What to do = Report every line below that carries the word "stays".

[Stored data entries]
/-- R50, R51, R58: over any series of chunks, the runs the events account for, in event order, followed by BUF, are
exactly the bytes that were in BUF and were pushed; so the counts add up. -/
def Obligations.PushedBytesAreAllAccountedFor : Prop :=
  ∀ (s : State) (v : Width) (chunks : List (List Byte)), s.w = v.bytes →
    ∃ t new runs, Host.Core.run Sys2Proof.core chunks.length (s.withChunks chunks) = .next t ∧
      t.evt = s.evt ++ new ∧ List.Forall₂ (accountsFor v) new runs ∧
      s.buf ++ chunks.flatten = runs.flatten ++ t.buf ∧
      s.buf.length + chunks.flatten.length = (new.map (consumed v)).sum + t.buf.length

/-- R123: the same bytes in other chunks leave the same BUF, the same EvFrame and EvInvalid events in the same order,
and event lists that are equal once adjacent EvDesync are merged. -/
def Obligations.ChunkBoundariesDoNotMatter : Prop :=
  ∀ (s : State) (v : Width) (xs ys : List (List Byte)), s.w = v.bytes → s.bufWf = true → xs.flatten = ys.flatten →
    ∃ a b newA newB, Host.Core.run Sys2Proof.core xs.length (s.withChunks xs) = .next a ∧
      Host.Core.run Sys2Proof.core ys.length (s.withChunks ys) = .next b ∧
      a.buf = b.buf ∧ a.evt = s.evt ++ newA ∧ b.evt = s.evt ++ newB ∧
      newA.filter (fun e => !isDesync e) = newB.filter (fun e => !isDesync e) ∧
      mergeDesync newA = mergeDesync newB

/-- R124: a concatenation of valid frames, chunked in any way, gives exactly those frames in order and leaves BUF
empty. -/
def Obligations.PackedFramesAreAllDelivered : Prop :=
  ∀ (s : State) (v : Width) (fs : List Frame) (chunks : List (List Byte)), s.w = v.bytes → s.buf = [] →
    (∀ f ∈ fs, f.pl.length ≤ lmax v) → chunks.flatten = (fs.map (Frame.wire v)).flatten →
    ∃ t, Host.Core.run Sys2Proof.core chunks.length (s.withChunks chunks) = .next t ∧
      t.buf = [] ∧ t.evt = s.evt ++ fs.map .evFrame

/-- R126: noise without a marker before a frame, in one chunk, gives its count and then exactly that frame. -/
def Obligations.NoiseThenFrame : Prop :=
  ∀ (s : State) (v : Width) (noise : List Byte) (f : Frame), s.w = v.bytes → s.buf = [] → noise ≠ [] → 0xFE ∉ noise →
    f.pl.length ≤ lmax v →
    exec (.push (noise ++ f.wire v)) s =
      .next { s with evt := s.evt ++ [.evDesync noise.length, .evFrame f] }

/-- R130: the empty chunk changes nothing and emits nothing. -/
def Obligations.EmptyChunkChangesNothing : Prop :=
  ∀ (s : State) (v : Width), s.w = v.bytes →
    (s.buf = [] ∨ (s.buf[0]? = some 0xFE ∧
      exec (.dec1 s.buf 0) s = .next { s with decRsp := s.decRsp ++ [.incomplete] })) →
    exec (.push []) s = .next s

/-- R22, R121: after a PUSH, from whatever BUF, BUF is empty or an undecided candidate behind a marker, and shorter
than the largest frame. -/
def Obligations.BufferAfterPushIsEmptyOrUndecided : Prop :=
  ∀ (s t : State) (v : Width) (chunk : List Byte), s.w = v.bytes → exec (.push chunk) s = .next t →
    (t.buf = [] ∨ (t.buf[0]? = some 0xFE ∧
      exec (.dec1 t.buf 0) t = .next { t with decRsp := t.decRsp ++ [.incomplete] })) ∧ t.buf.length < totalMax v

/-- R12, R125: between operations BUF is so short that with chunks of at most `c` bytes it never holds more than
TOTAL_MAX(W) - 1 + c bytes, even during a PUSH, whose loop never lengthens it. -/
def Obligations.BufferPeakIsBounded : Prop :=
  (∀ (s : State) (v : Width) (chunk : List Byte) (c : Nat), s.wf = true → s.w = v.bytes → chunk.length ≤ c →
      (s.append chunk).buf.length ≤ bufCapNeeded v c) ∧
    ∀ (v : Width) (s t : State), (iteration v s = .continue t ∨ iteration v s = .stop t) →
      t.buf.length ≤ s.buf.length

/-- R122: fewer bytes than the phase asks for bring no verdict; in BODY, as many as it asks for do. -/
def Obligations.PhaseTellsWhenAVerdictComes : Prop :=
  ∀ (s : State) (v : Width) (chunk : List Byte), s.w = v.bytes → s.bufWf = true →
    (chunk.length < bytesNeeded v s.buf →
      ∃ t new, exec (.push chunk) s = .next t ∧ t.evt = s.evt ++ new ∧ ∀ e ∈ new, isDesync e = true) ∧
    (phase v s.buf = .body → bytesNeeded v s.buf ≤ chunk.length →
      ∃ t e new, exec (.push chunk) s = .next t ∧ t.evt = s.evt ++ e :: new ∧ isDesync e = false)

/-! ### The wire formats as arrivals -/

/-- R60, R61, R62, R118: a wire frame that arrives, in the configured format, on an empty BUF is delivered. -/
def Obligations.ArrivingFrameIsDelivered : Prop :=
  ∀ (s : State) (f : Frame), s.buf = [] →
    (s.w = 1 → f.pl.length ≤ 255 →
      exec (.frameW1 f) s = .next { s with evt := s.evt ++ [.evFrame f] }) ∧
    (s.w = 2 → f.pl.length ≤ 65535 →
      exec (.frameW2 f) s = .next { s with evt := s.evt ++ [.evFrame f] })

/-- R66, R200 (the model's reading, log entry 4): an arriving frame is the PUSH of its bytes, read at the configured W,
be it the format's own or not; with a legal W it completes. A payload that no length field of the format can count is
no frame. -/
def Obligations.ArrivingFrameIsThePushOfItsBytes : Prop :=
  ∀ (s : State) (f : Frame),
    (f.pl.length ≤ 255 → exec (.frameW1 f) s = exec (.push (f.wire .one)) s ∧
      ∀ v : Width, s.w = v.bytes → ∃ t, exec (.frameW1 f) s = .next t) ∧
    (f.pl.length ≤ 65535 → exec (.frameW2 f) s = exec (.push (f.wire .two)) s ∧
      ∀ v : Width, s.w = v.bytes → ∃ t, exec (.frameW2 f) s = .next t) ∧
    (255 < f.pl.length → exec (.frameW1 f) s = .refused .noSuchFrame) ∧
    (65535 < f.pl.length → exec (.frameW2 f) s = .refused .noSuchFrame)

/-! ### CLOSE and RESET -/

/-- R140: CLOSE empties BUF, emits nothing (decision D13, log entry 11) and leaves W alone. That it runs at an illegal W
too is the model's reading (log entry 17). -/
def Obligations.CloseDiscardsSilently : Prop :=
  ∀ s : State, exec .close s = .next { s with buf := [] }

/-- R141: CLOSE on an empty BUF changes nothing, and CLOSE twice is CLOSE once. That this includes an illegal W, where
CLOSE runs as well, is the model's reading (log entry 17). -/
def Obligations.CloseIsIdempotent : Prop :=
  (∀ s : State, s.buf = [] → exec .close s = .next s) ∧
    ∀ s t : State, exec .close s = .next t → exec .close t = .next t

/-- R142: RESET empties BUF silently, gives W no value, and leaves the reassembler in phase HUNT; it does what CLOSE
does (decision D14, log entry 11). That W stays is log entry 8; that RESET and CLOSE run at an illegal W too is the
model's reading (log entry 17). -/
def Obligations.ResetOperationEmptiesBuffer : Prop :=
  ∀ s : State, exec .reset s = .next { s with buf := [] } ∧ exec .reset s = exec .close s ∧
    ∀ (v : Width) (t : State), exec .reset s = .next t → phase v t.buf = .hunt

/-- R55, R140: after CLOSE no event depends on a byte pushed before it: the chunks pushed then give what they give a
block that never held anything, whatever BUF and outputs were. -/
def Obligations.NothingPushedBeforeCloseShowsAfterIt : Prop :=
  ∀ (s t fresh : State) (v : Width) (chunks : List (List Byte)), s.w = v.bytes → exec .close s = .next t →
    fresh.w = s.w → fresh.buf = [] →
    ∃ a b new, Host.Core.run Sys2Proof.core chunks.length (t.withChunks chunks) = .next a ∧
      Host.Core.run Sys2Proof.core chunks.length (fresh.withChunks chunks) = .next b ∧
      a.evt = s.evt ++ new ∧ b.evt = fresh.evt ++ new ∧ a.buf = b.buf

/-! ### The step -/

/-- A step runs the instruction that the next transaction's port selects (R73), on the state without that transaction,
and then notes whether a session runs: it does after ENC, DEC1, PUSH and an arriving frame, not after CLOSE, and after
RESET if it did before (R143, R197; the model's own field, log entry 7); with nothing
pending it changes nothing (log entry 13). -/
def Obligations.StepRunsTheSelectedInstruction : Prop :=
  (∀ (s u : State) (t : Transaction) (rest : List Transaction) (i : Instr), s.pending = t :: rest →
      select s.width? t = .operation i → exec i { s with pending := rest } = .next u →
      step s = .next { u with inSession := sessionAfter i s.inSession }) ∧
    (∀ (s : State) (r : Refusal) (t : Transaction) (rest : List Transaction) (i : Instr), s.pending = t :: rest →
      select s.width? t = .operation i → exec i { s with pending := rest } = .refused r → step s = .refused r) ∧
    (∀ running, sessionAfter .close running = false ∧ sessionAfter .reset running = running) ∧
    (∀ (i : Instr) (running : Bool), i ≠ .close → i ≠ .reset → sessionAfter i running = true) ∧
    ∀ s : State, s.pending = [] → step s = .next s

/-- R32, R73, R74: which instruction each port selects, the absent payload included. -/
def Obligations.PortSelectsTheOperation : Prop :=
  ∀ width : Option Width,
    (∀ mt ss op pl, select width (.encReq mt ss op (some pl)) = .operation (.enc mt ss op pl)) ∧
    (∀ mt ss op, select width (.encReq mt ss op none) = .operation (.enc mt ss op [])) ∧
    (∀ buf off, select width (.decReq buf off) = .operation (.dec1 buf off)) ∧
    (∀ (s : State) chunk, ∃ i, select s.width? (.rx chunk) = .operation i ∧ exec i s = exec (.push chunk) s) ∧
    select width .ctlClose = .operation .close ∧ select width .ctlReset = .operation .reset

/-- When the bytes on RX decode, at the configured W, to one whole wire frame, that frame is the instruction run, and
it completes. -/
def Obligations.StepRunsTheDecodedFrame : Prop :=
  ∀ (s : State) (v : Width) (chunk : List Byte) (rest : List Transaction) (i : Instr), s.w = v.bytes →
    s.pending = .rx chunk :: rest → decode v chunk = .ok (i, []) →
    ∃ u, exec i { s with pending := rest } = .next u ∧ step s = .next { u with inSession := true }

/-- R176: a step never faults; it is refused exactly where the host's transaction is one the spec refuses
(`State.admitsNext`). The model's choices in it: a queue of transactions (log entry 5) that may be empty, where the step
changes nothing (log entry 13); when a CFG is admitted (log entry 7); and that CLOSE and RESET are admitted at any W, as
R23, R33, R140 and R142 are read (log entry 17). -/
def Obligations.StepIsRefusedOnlyAtTheBoundary : Prop :=
  ∀ s : State, (s.admitsNext = true → ∃ t, step s = .next t) ∧ (s.admitsNext = false → ∃ r, step s = .refused r)

/-- R21, R26, R169: ENC, DEC1, CLOSE and RESET emit no event, and ENC and DEC1 never touch BUF. -/
def Obligations.OnlyPushEmitsEvents : Prop :=
  ∀ s t : State,
    (∀ mt ss op pl, exec (.enc mt ss op pl) s = .next t → t.evt = s.evt ∧ t.buf = s.buf ∧ t.decRsp = s.decRsp) ∧
    (∀ buf off, exec (.dec1 buf off) s = .next t → t.evt = s.evt ∧ t.buf = s.buf ∧ t.encRsp = s.encRsp) ∧
    (exec .close s = .next t → t.evt = s.evt) ∧ (exec .reset s = .next t → t.evt = s.evt)

/-- R35, R51: what has left a port stays as it left: a step only appends to the outputs. -/
def Obligations.OutputsOnlyGrow : Prop :=
  ∀ s t : State, step s = .next t → s.evt <+: t.evt ∧ s.encRsp <+: t.encRsp ∧ s.decRsp <+: t.decRsp

/-- The opcode table's word, placed as the next transaction, is run as the instruction the decoder reads from it, at
the width of its format (the model's interface, log entry 14). -/
def Obligations.TableWordRunsAsItsInstruction : Prop :=
  ∀ (s : State) (nbits w : Nat) (i : Instr), decodeTableWord nbits w = some i →
    ∃ (v : Width) (u : State), exec i { s with w := v.bytes } = .next u ∧
      step (s.withFetchWord nbits w) = .next { u with inSession := true } ∧
      ((∃ f, i = .frameW1 f ∧ v = .one) ∨ (∃ f, i = .frameW2 f ∧ v = .two))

Written reply =
does (decision D14, log entry 11). That W stays is log entry 8; that RESET and CLOSE run at an illegal W too is the
/-- R35, R51: what has left a port stays as it left: a step only appends to the outputs. -/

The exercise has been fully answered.